Steamed grouper method:
Raw materials for steamed grouper:
A grouper (weighing about 1000 grams), 50 grams of pig oil, 5 grams of refined salt, 0.5 grams of monosodium glutamate, 15 grams of Shaojiu, 5 grams of scallion, 25 grams of soy sauce, 10 grams of ginger.
Process of steamed grouper:
Kill the grouper and wash it. Put 5 knives on both sides of the fish and cut the lard into 10 pieces. Put lard, ginger and scallion into each edge of the fish. Take another cup. Add refined salt, soy sauce and Shaoxing wine, and steam the fish in the steamer with high heat until the fish knife pattern is exposed. Pick up the onion, ginger, pig oil, sprinkle with monosodium glutamate, with Steamed Soy sauce flavor can be eaten.
The characteristics of steamed grouper are as follows
The fish is complete in shape, fresh and tender in meat, fine and smooth, and fragrant in essence.
Steamed Sea Bass
Steamed grouper is a famous traditional dish in Guangdong cuisine. Grouper meat is white, delicious as chicken, so it is also known as "chicken fish", which is comparable to the famous freshwater mandarin fish. It is mainly produced in the coastal area to the east of Zhoushan. The method of steaming can keep the nutrition of grouper as much as possible.
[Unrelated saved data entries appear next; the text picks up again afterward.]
/-- R195: the double of a point with Y other than 0 is the reflected second point of its tangent. -/
theorem pdbl_tangent (hx1 : x1 < c.p) (hy1 : y1 < c.p) (hy : y1 ≠ 0) :
    ∃ (x3 y3 : Nat) (lam : ZMod c.p), pdbl c (.aff x1 y1) = .aff x3 y3 ∧
      lam * (2 * (y1 : ZMod c.p)) = 3 * (x1 : ZMod c.p) ^ 2 + c.a ∧ Reflected c lam x1 y1 x1 x3 y3 := by
  have h2y : 2 * (y1 : ZMod c.p) ≠ 0 := mul_ne_zero (two_ne_zero_of_ok hc) (cast_ne_zero hy hy1)
  refine ⟨_, _, _, pdbl_eq_doublePipeline hy, ?_, reflected_of_slope hx1 hy1 hx1 rfl rfl⟩
  rw [fmul_cast, finv_cast hc, fadd_cast y1, ← two_mul, inv_mul_cancel_right₀ h2y, ← fmul_three, fadd_cast, fmul_cast,
    fsqr_cast, Nat.cast_ofNat]

end

/-- R196: the sum of different points with the same X is infinity. -/
theorem padd_opposite (c : Curve) (x : Nat) {y1 y2 : Nat} (hy : y1 ≠ y2) : padd c (.aff x y1) (.aff x y2) = .inf := by
  simp only [padd, if_true, if_neg hy]

/-- A command whose result is a finite point of the curve puts its coordinates in `PR`. -/
theorem exec_of_reflected {i : Instr} {s : State} {q : Point} {lam : ZMod sm2.p} {x1 y1 x2 x y : Nat}
    (hexec : exec i s = .next (doneWith s (encodePoint q))) (hpoint : isPoint sm2 q = true) (hq : q = .aff x y)
    (href : Reflected sm2 lam x1 y1 x2 x y) :
    ∃ x3 y3 : U256, exec i s = .next (doneWith s { tag := 0x04, x := x3, y := y3 }) ∧
      IsCurvePair x3.toNat y3.toNat ∧ Reflected sm2 lam x1 y1 x2 x3.toNat y3.toNat := by
  subst hq
  have hpair := isPoint_aff_iff.1 hpoint
  obtain ⟨x3, y3, rfl, rfl, henc⟩ := encodePoint_isCurvePair hpair
  rw [henc] at hexec
  exact ⟨x3, y3, hexec, hpair, href⟩

end Sys2Proof.Machine

open Sys2Proof Sys2Proof.Machine Sys2Proof.Safety

/-- Settles O28: the operand decides. -/
theorem pchkFollowsItsRule : Obligations.PchkFollowsItsRule :=
  ⟨by decide, fun _ => ⟨fun hr => exec_notReady_failedWith hr (by decide),
    fun hr => ⟨fun _ => exec_pchk_of_fails hr, exec_pchk_of_good hr⟩⟩⟩

/-- Settles O29: a pair with `Y = 0` is off the curve, as the cubic has no root. -/
theorem noPointHasOrderTwo : Obligations.NoPointHasOrderTwo := by
  intro s hr htag hy
  refine exec_pchk_of_fails hr (.inr ⟨htag, ?_, rfl⟩)
  rw [hy]
  exact not_isCurvePair_zero s.pa.x.toNat

/-- Settles O30: the cases of the group law by the tags and coordinates of the two operands. -/
theorem paddFollowsItsRule : Obligations.PaddFollowsItsRule := by
  have : Fact sm2.p.Prime := ⟨sm2_p_prime⟩
  refine ⟨by decide, fun s => ⟨fun hr => exec_notReady_failedWith hr (by decide), fun hr =>
    ⟨fun _ => exec_padd_of_pa_fails hr, fun _ => exec_padd_of_pb_fails hr, fun ha hb => ?_⟩⟩⟩
  have hexec := exec_padd_of_good hr ha hb
  refine ⟨fun htag => ?paInf, fun htag => ?pbInf, fun htagA htagB =>
    ⟨fun hx hy => ?opposite, fun hx hy => ?equal, fun hx => ?chord⟩⟩
  case paInf => rw [hexec, pointOf_inf htag, inf_padd, encodePoint_pointOf hb]
  case pbInf => rw [hexec, pointOf_inf htag, padd_inf, encodePoint_pointOf ha]
  case opposite =>
    rw [pointOf_aff htagA, pointOf_aff htagB, hx, padd_opposite sm2 _ fun h => hy (BitVec.eq_of_toNat_eq h)] at hexec
    exact hexec
  case equal =>
    have hsame : pointOf s.pb = pointOf s.pa := by rw [pointOf_aff htagA, pointOf_aff htagB, hx, hy]
    rw [hexec, hsame, ← pdbl_eq_padd_self sm2_ok (isPoint_pointOf ha), exec_pdbl_of_good hr ha]
  case chord =>
    obtain ⟨hx1, hy1, -⟩ := isCurvePair_of_good ha htagA
    obtain ⟨hx2, -, -⟩ := isCurvePair_of_good hb htagB
    obtain ⟨x, y, lam, hsum, hslope, href⟩ := padd_chord (y2 := s.pb.y.toNat) sm2_ok hx1 hy1 hx2
      fun h => hx (BitVec.eq_of_toNat_eq h)
    rw [← pointOf_aff htagA, ← pointOf_aff htagB] at hsum
    obtain ⟨x3, y3, hdone, hcurve, hx3, hy3⟩ := exec_of_reflected hexec
      (isPoint_padd sm2_ok (isPoint_pointOf ha) (isPoint_pointOf hb)) hsum href
    exact ⟨x3, y3, lam, hdone, hcurve, hslope, hx3, hy3⟩

/-- Settles O31: the double of a finite point is finite, as no point has `Y = 0`. -/
theorem pdblFollowsItsRule : Obligations.PdblFollowsItsRule := by
  have : Fact sm2.p.Prime := ⟨sm2_p_prime⟩
  refine ⟨by decide, fun s => ⟨fun hr => exec_notReady_failedWith hr (by decide), fun hr =>
    ⟨fun _ => exec_pdbl_of_fails hr, fun htag => ?inf, fun htag hpair => ?finite⟩⟩⟩
  case inf =>
    rw [exec_pdbl_of_good hr (.inl htag), pointOf_inf htag]
    rfl
  case finite =>
    have hgood : GoodOperand s.pa := .inr ⟨htag, hpair⟩
    have ⟨hx, hy, _⟩ := hpair
    obtain ⟨x, y, lam, hdbl, hslope, href⟩ := pdbl_tangent sm2_ok hx hy (ne_zero_of_isCurvePair hpair)
    rw [← pointOf_aff htag] at hdbl
    obtain ⟨x3, y3, hexec, hcurve, hx3, hy3⟩ := exec_of_reflected (exec_pdbl_of_good hr hgood)
      (isPoint_pdbl sm2_ok (isPoint_pointOf hgood)) hdbl href
    exact ⟨x3, y3, lam, hexec, hcurve, hslope, by rw [hx3]; ring, hy3⟩
end

section
/-! PROOFS. O32 to O35: the point codec (R215 to R220). The recovery solver answers the one Y of the curve with the wanted
parity, so DECOMPRESS finds again the Y of which COMPRESS kept only the parity. -/

namespace Sys2Proof.Machine

open Sys2Proof.Config Sys2Proof.Safety

variable {c : Curve} {t : Triple}

/-! ### The recovery solver -/

/-- `recover_y` answers exactly the Y that completes X to a point of the curve with the wanted parity (R217). -/
theorem recoverY_eq_ok_iff {x y : Nat} {par : Bool} :
    recoverY sm2 x par = .ok y ↔ IsCurvePair x y ∧ (y % 2 = 1 ↔ par = true) := by
  have : Fact sm2.p.Prime := ⟨sm2_p_prime⟩
  rw [← parity_eq_iff]
  by_cases hx : sm2.p ≤ x
  · have hfail : recoverY sm2 x par = .error .point := if_pos hx
    simp [hfail, Nat.not_lt.2 hx]
  · have hsolve : recoverY sm2 x par = solveRoot sm2 (rhs sm2 x) par := if_neg hx
    rw [hsolve, solveRoot_eq_ok_iff sm2_ok sm2_p_mod_four, ← isPoint_aff_iff]
    simp [isPoint, onCurve, Nat.not_le.1 hx, and_assoc]

theorem recoverY_eq_point_of_none {x : Nat} {par : Bool} (h : ¬ ∃ y, IsCurvePair x y ∧ (y % 2 = 1 ↔ par = true)) :
    recoverY sm2 x par = .error .point := by
  cases hrec : recoverY sm2 x par with
  | error e => rw [recoverY_error hrec]
  | ok y => exact absurd ⟨y, recoverY_eq_ok_iff.1 hrec⟩ h

/-! ### COMPRESS's function -/

theorem compressFn_of_tag_ne (h : t.tag ≠ 0x04) : compressFn t = t := if_pos h

/-- The low bit of a value is its parity (R11). -/
theorem low_bit_eq (v : U256) : v.extractLsb' 0 1 = BitVec.ofNat 1 (v.toNat % 2) := by
  apply BitVec.eq_of_toNat_eq
  simp

theorem compressFn_even (htag : t.tag = 0x04) (hy : t.y.toNat % 2 = 0) :
    compressFn t = { tag := 0x02, x := t.x, y := 0 } := by
  rw [compressFn, if_neg (not_not.2 htag), low_bit_eq, hy]
  rfl

theorem compressFn_odd (htag : t.tag = 0x04) (hy : t.y.toNat % 2 = 1) :
    compressFn t = { tag := 0x03, x := t.x, y := 0 } := by
  rw [compressFn, if_neg (not_not.2 htag), low_bit_eq, hy]
  rfl

/-- What COMPRESS keeps of a finite point (R215): X, and the parity of Y in a compressed tag. -/
theorem compressFn_finite (htag : t.tag = 0x04) :
    ((compressFn t).tag = 0x02 ∨ (compressFn t).tag = 0x03) ∧ (compressFn t).x = t.x ∧
      (t.y.toNat % 2 = 1 ↔ wantsOdd (compressFn t) = true) := by
  rcases Nat.mod_two_eq_zero_or_one t.y.toNat with hy | hy
  · rw [compressFn_even htag hy, hy]
    exact ⟨.inl rfl, rfl, by simp [wantsOdd]⟩
  · rw [compressFn_odd htag hy, hy]
    exact ⟨.inr rfl, rfl, by simp [wantsOdd]⟩

theorem tag_ne_of_compressed (h : t.tag = 0x02 ∨ t.tag = 0x03) : t.tag ≠ 0x04 := by
  rcases h with h | h <;> rw [h] <;> decide

/-- No result of COMPRESS is uncompressed (R215). -/
theorem compressFn_tag_ne (t : Triple) : (compressFn t).tag ≠ 0x04 := by
  by_cases htag : t.tag = 0x04
  · obtain ⟨hcomp, -, -⟩ := compressFn_finite htag
    exact tag_ne_of_compressed hcomp
  · rwa [compressFn_of_tag_ne htag]

/-! ### DECOMPRESS's own outcome -/

theorem decompressOutcome_finite (h : t.tag = 0x04) : decompressOutcome c t = .ok t := if_pos h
Grouper has high nutritional value. It is rich in protein, vitamin A, vitamin D, calcium, phosphorus, potassium and other nutrients. It is a kind of low-fat, high protein food fish. It is promoted as one of the four famous fish in China by Hong Kong and Macao.
practice
Material Science
One live grouper (about 700g), 20g shredded scallion, 20g shredded ginger, 5g refined salt, 0.5g sesame oil, 60g soy sauce and 50g peanut oil.
make
1. Put the grouper on the chopping board and make it dizzy. Put it in hot water at 70 ℃ and take it out. After the water is too cold, remove the scales. Cut a knife at the anus, cut off the gill root, insert the chopsticks from the mouth to the gill into the belly, take out the gills and viscera, wash them, and wipe the fish with salt
. 2. Use a long plate and two chopsticks on the horizontal frame, put the fish on it, sprinkle shredded ginger, pour 10g peanut oil on the fish and put it into the steamer. Add the remaining oil and soy sauce in a bowl. Steam over high heat for about 8 minutes until just cooked. Remove and sprinkle with shredded green onion. Pour in the cooked oil and soy sauce and serve.
Key technology
When steaming, the hot gas is easy to circulate, which can shorten the heating time and make the whole fish heated evenly. Steam for 10 minutes. Steam for a little longer. It's hard to separate the flesh and taste.
Characteristics of dishes
1. Grouper is a kind of warm water large and medium-sized marine fish, with long body, flat side, many color variations, often brown or red, and stripes or spots. It is produced in Southeast China and the South China Sea, and its meat is fine and delicious. It is the first-class edible fish. It is the main variety of live fish exported from China.
2. Grouper is one of the most valuable seafood. According to the shape and color of the skin, there are mouse spot, red spot, green spot, oil spot, star spot, fir spot, sesame spot, Shiban, yellow nail and so on. The first three are the best. In order to keep its meat tender, smooth and delicious, it is mostly used for steaming. And the steaming method is very particular.
Practice 2
Materials used
Main materials
Grouper 400g
< I seasoning < / I
1 / 2 tsp salt
1 shallot
1 tbsp steamed fish and soy sauce
2 tbsp vegetable oil
Steamed grouper
< I1. < / I after the grouper is bought, ask the merchant to clean it up, and then draw a knife on both sides of the back. Do not draw a section, wipe it with a little salt and marinate it for about 5 minutes
< I2. < / I cut off the chives, slice the ginger and put it on the bottom of the plate, put the salted grouper on the fish, and put some chives and ginger on the fish
Put it in a boiling hot water pan and steam for about 5 minutes (the specific time depends on the size of the fish)
Take it out and put it on another plate. Sprinkle shredded chives, steam fish, soy sauce, 2 tbsp vegetable oil, heat and water
Cooking skills
The steaming time depends on the size of the fish. I have about 200 grams of each fish. It's about 5 minutes.